Whenever the word "Bool" turns up in a line below, that line should be copied.

***

theorem decode_of_encode_eq {i : Instr} {cw : Word} {opnd : Opnd} (hwf : i.wellFormed = true)
    (h : encode i = (cw, opnd)) : decode cw opnd = .ok i := by
  obtain ⟨hword, rfl⟩ := Prod.ext_iff.mp h
  exact (decode_eq_ok_iff cw _ i).mpr ⟨hword, hwf, eq_maxbits_of_opcode⟩

end Sys2Proof
end

section
open Sys2Proof Sys2Proof.Machine

/-- Settles O1: a command's own encoding is the word it is read from, and a MAXBITS drives its operand on OPND. -/
theorem decodeOfEncode : Obligations.DecodeOfEncode := fun _ hwf => decode_of_encode_eq hwf rfl

/-- Settles O2: the converse reading of the same equivalence. -/
theorem encodeOfDecode : Obligations.EncodeOfDecode := fun cw opnd i => (decode_eq_ok_iff cw opnd i).mp
end

section
/-! SUPPORT. Legality (30_encoding.md R102, R104): the rule's test accepts exactly the words that decode to a command
whose record index is in range, and every other word is the illegal command. -/

namespace Sys2Proof

theorem Opcode.ofBits?_eq_none_iff (b : BitVec 4) : Opcode.ofBits? b = none ↔ 10 ≤ b.toNat := by
  revert b; decide

theorem Channel.ofBit_eq_c0_iff (b : Bool) : Channel.ofBit b = .c0 ↔ b = false := Channel.ofBit_eq_iff b .c0

theorem legal_of_reservedOpcode {cw : Word} (hop : Opcode.ofBits? (field cw 28 4) = none) (stereo : Bool) :
    legal cw stereo = false := by
  have hreserved := (Opcode.ofBits?_eq_none_iff _).mp hop
  unfold legal
  split
  case h_11 => rfl
  all_goals omega

/-- R102: the rule's test and the decoder with the range check accept the same words. -/
theorem legal_iff (cw : Word) (opnd : Opnd) (stereo : Bool) :
    legal cw stereo = true ↔ ∃ i, decode cw opnd = .ok i ∧ i.inRange stereo = true := by
  cases hop : Opcode.ofBits? (field cw 28 4) with
  | none => simp [legal_of_reservedOpcode hop, decode, hop]
  | some op =>
    unfold legal
    rw [← Opcode.bits_of_ofBits? hop]
    cases op <;>
      simp only [decode, hop, requireZero_eq_ok_iff, Opcode.bits, BitVec.toNat_ofNat, Nat.reducePow, Nat.reduceMod]
    case wrrec => simp [Instr.inRange, Channel.ofBit_eq_c0_iff]
    case rdrec => simp [Instr.inRange, Channel.ofBit_eq_c0_iff, and_assoc]
    case rdreg => split_ifs <;> simp_all [Instr.inRange]
    all_goals simp [Instr.inRange]

namespace Machine

theorem State.recordIllegal_eq (s : State) (ch : Channel) :
    s.recordIllegal ch = !(decide (ch = .c0) || s.stereo) := by
  cases ch <;> simp [State.recordIllegal]

/-- R104: a record index outside the configured table makes the command the illegal command. -/
theorem execNext_of_not_inRange {i : Instr} {s : State} (h : i.inRange s.stereo = false) :
    execNext i s = s.illegalCommand := by
  cases i with
  | wrrec gr ch val =>
    have hillegal : s.recordIllegal ch = true := (s.recordIllegal_eq ch).trans (congrArg not h)
    simp [execNext_wrrec, hillegal]
  | rdrec gr ch =>
    have hillegal : s.recordIllegal ch = true := (s.recordIllegal_eq ch).trans (congrArg not h)
    simp [execNext_rdrec, hillegal]
  | _ => cases h
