/-- RETIRE DORMANT (R141). -/
def cmdRetireDormant (s : State) : State :=
  let r := takeRetireDormant s
  conclude (reply .done [byte r.1] r.2)

/-- The shelf timer of the record in a slot is started; setting the flag is a change (R135). -/
def shelveSlot (i minutes : Nat) (s : State) : State :=
  match (s.table.slot i).record with
  | none => s
  | some r =>
    let r1 := { r with shelved := true, shelf := seconds (60 * minutes) }
    if r.shelved then s.onTable fun t => { t with slots := t.slots.set i { t.slot i with record := some r1 } }
    else changeRecord i (fun _ => r1) s

/-- Whether a record's kind may be shelved now (R135). -/
def mayShelve (i : Nat) (s : State) : Bool :=
  (s.table.slot i).record.any fun r => r.key.kind.shelvable && s.running.permitsShelving r.key.kind

/-- SHELVE (R135). -/
def cmdShelve (slot gen minutes : Nat) (s : State) : State :=
  match s.table.resolve slot gen with
  | .error o => reply o [] s
  | .ok i =>
    if 1 ≤ minutes && minutes ≤ 480 then
      if mayShelve i s then settleReply (.done, shelveSlot i minutes s) else reply .notShelvable [] s
    else reply .outOfRange [] s

/-- UNSHELVE (R136). -/
def cmdUnshelve (slot gen : Nat) (s : State) : State :=
  match s.table.resolve slot gen with
  | .error o => reply o [] s
  | .ok i =>
    if (s.table.slot i).record.any Record.shelved then settleReply (.done, unshelveSlot i s) else reply .already [] s

/-- A post is a raise that never waits (R138): answered with the record's handle, or suppressed. -/
def takePost (code : Nat) (sev : Severity) (extra : List Byte) (s : State) : Reply × State :=
  let k : Key := ⟨.panelPosted, code⟩
  let s1 := countRaise s
  let handle := fun (i : Nat) (t : State) => (⟨.done, [byte i, byte (t.table.slot i).gen]⟩, t)
  match s1.table.seatedAt? k with
  | some i => handle i (raiseSeated i sev extra s1)
  | none =>
    match s1.table.place? with
    | some i => handle i (seat i k sev extra s1.clock.station s1)
    | none => (.of .suppressed, countSuppression sev s1)

/-- POST CONDITION (R138). -/
def cmdPost (code severity length : Nat) (data : List Byte) (s : State) : State :=
  match severityOf? severity with
  | some sev =>
    if length ≤ 8 then
      let r := takePost code sev (data.take length) s
      conclude (reply r.1.code r.1.bytes r.2)
    else reply .outOfRange [] s
  | none => reply .outOfRange [] s

/-- RETURN CONDITION (R139). -/
def takeReturn (code : Nat) (s : State) : ReplyCode × State :=
  let k : Key := ⟨.panelPosted, code⟩
  match s.table.seatedAt? k with
  | some i =>
    if (s.table.slot i).record.any fun r => r.state = .raised || r.state = .acked then (.done, returnKey k s)
    else (.already, s)
  | none => (.notFound, s)

def cmdReturn (code : Nat) (s : State) : State := settleReply (takeReturn code s)

/-- SILENCE (R147). -/
def cmdSilence (s : State) : State := settleReply (takeSilence s)

/-! Commands on settings and the clock -/

/-- LOAD SETTINGS (R193). -/
def cmdLoadSettings (sec field value : Nat) (s : State) : State :=
  match s.store.staging.load? sec field value with
  | some c => reply .done [] (s.onStore fun st => { st with staging := c })
  | none => reply .outOfRange [] s

/-- DISCARD SETTINGS (R193). -/
def cmdDiscard (s : State) : State := reply .done [] (discardStaging s)

/-- COMMIT SETTINGS (R161, R194, R195). -/
def cmdCommit (s : State) : State :=
  if s.store.writing.isSome then reply .wrongState [] s
  else
    match s.store.staging.firstBroken? with
    | some f => reply .settingsRejected [byte f.1, byte f.2] (setFlag .settings s)
    | none => conclude ((applyCommit s).onPort fun p => { p with phase := .executing })

/-- SET CLOCK (R197). -/
def cmdSetClock (secs ticks : Nat) (s : State) : State :=
  if ticks ≤ 99 then reply .done [] (setStation ⟨secs, ticks⟩ s) else reply .outOfRange [] s

/-! Execution (R156, R159) -/

/-- The command a code names is executed with its parameter bytes. -/
def runCommand (code : Nat) (p : List Byte) (s : State) : State :=
  match code with
  | 0x01 => cmdReadSummary s
  | 0x02 => cmdReadChannels s
  | 0x03 => cmdReadTallies s
  | 0x10 => cmdReadPump (byteAt p 0) s
  | 0x11 => cmdInhibit (byteAt p 0) s
  | 0x12 => cmdRelease (byteAt p 0) s
  | 0x13 => cmdReset (byteAt p 0) (byteAt p 1) s
  | 0x14 => cmdSetOrder (p.map BitVec.toNat) s
  | 0x15 => cmdLoadTotals (byteAt p 0) (wordAt p 1 4) (wordAt p 5 4) s
  | 0x20 => cmdReadScreen (byteAt p 0) s
  | 0x21 => cmdRakeCycle (byteAt p 0) s
  | 0x22 => cmdRakeHome (byteAt p 0) s
  | 0x23 => cmdRakePosition (byteAt p 0) (wordAt p 1 2) s
  | 0x24 => cmdRakeFinish (byteAt p 0) (byteAt p 1) s
  | 0x25 => cmdSense (byteAt p 0) s
  | 0x30 => cmdReadConditions (byteAt p 0) (byteAt p 1) (byteAt p 2) (byteAt p 3) (byteAt p 4) (byteAt p 5) s
  | 0x31 => cmdFind (byteAt p 0) (byteAt p 1) (byteAt p 2) s
  | 0x32 => cmdAcknowledge (byteAt p 0) (byteAt p 1) s
  | 0x33 => cmdAckAll (byteAt p 0) (byteAt p 1) (byteAt p 2) s
  | 0x34 => cmdShelve (byteAt p 0) (byteAt p 1) (wordAt p 2 2) s
  | 0x35 => cmdUnshelve (byteAt p 0) (byteAt p 1) s
  | 0x36 => cmdRetire (byteAt p 0) (byteAt p 1) s
  | 0x37 => cmdRetireDormant s
  | 0x38 => cmdPost (byteAt p 0) (byteAt p 1) (byteAt p 2) (p.drop 3) s
  | 0x39 => cmdReturn (byteAt p 0) s
  | 0x3A => cmdSilence s
  | 0x40 => cmdLoadSettings (byteAt p 0) (byteAt p 1) (wordAt p 2 4) s
  | 0x41 => cmdReadSettings (byteAt p 0) (byteAt p 1) (byteAt p 2) s
  | 0x42 => cmdCommit s
  | 0x43 => cmdDiscard s
  | 0x50 => cmdSetClock (wordAt p 0 4) (byteAt p 4) s
  | 0x51 => cmdReadClock s
  | 0x52 => cmdReadLink s
  | 0x60 => cmdReadAttention s
  | 0x61 => cmdSetEnables (p.getD 0 0) s
  | _ => portResets s

/-! Strobes (R154 to R158, R171) -/

/-- A protocol fault (R158). -/
def portFault (s : State) : State := s.onPort fun p => { p with protocol := true }

/-- A byte written in IDLE is a command code (R156, R157). -/
def takeCode (b : Byte) (s : State) : State :=
  let s1 := s.onPort fun p => { p with protocol := false }
  match parameterCount? b.toNat with
  | none => reply .invalidCommand [] s1
  | some 0 => runCommand b.toNat [] s1
  | some (_ + 1) => s1.onPort fun p => { p with phase := .parameters b [] }

/-- A byte written in PARAMETERS is the next parameter (R156). -/
def takeParameter (code : Byte) (received : List Byte) (b : Byte) (s : State) : State :=
  if (parameterCount? code.toNat).getD 0 ≤ received.length + 1 then runCommand code.toNat (received ++ [b]) s
  else s.onPort fun p => { p with phase := .parameters code (received ++ [b]) }

/-- Write, A0 = 1 (R154). While RESET# is asserted no strobe is taken (R171). -/
def dataWrite (b : Byte) (s : State) : State :=
  if s.port.resetLine then s
  else
    match s.port.phase with
    | .idle => takeCode b s
    | .parameters code received => takeParameter code received b s
    | .executing | .streaming _ | .result _ => portFault s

***

* Result below:
theorem Channel.ofBit_eq_c0_iff (b : Bool) : Channel.ofBit b = .c0 ↔ b = false := Channel.ofBit_eq_iff b .c0
theorem legal_of_reservedOpcode {cw : Word} (hop : Opcode.ofBits? (field cw 28 4) = none) (stereo : Bool) :
theorem legal_iff (cw : Word) (opnd : Opnd) (stereo : Bool) :
def mayShelve (i : Nat) (s : State) : Bool :=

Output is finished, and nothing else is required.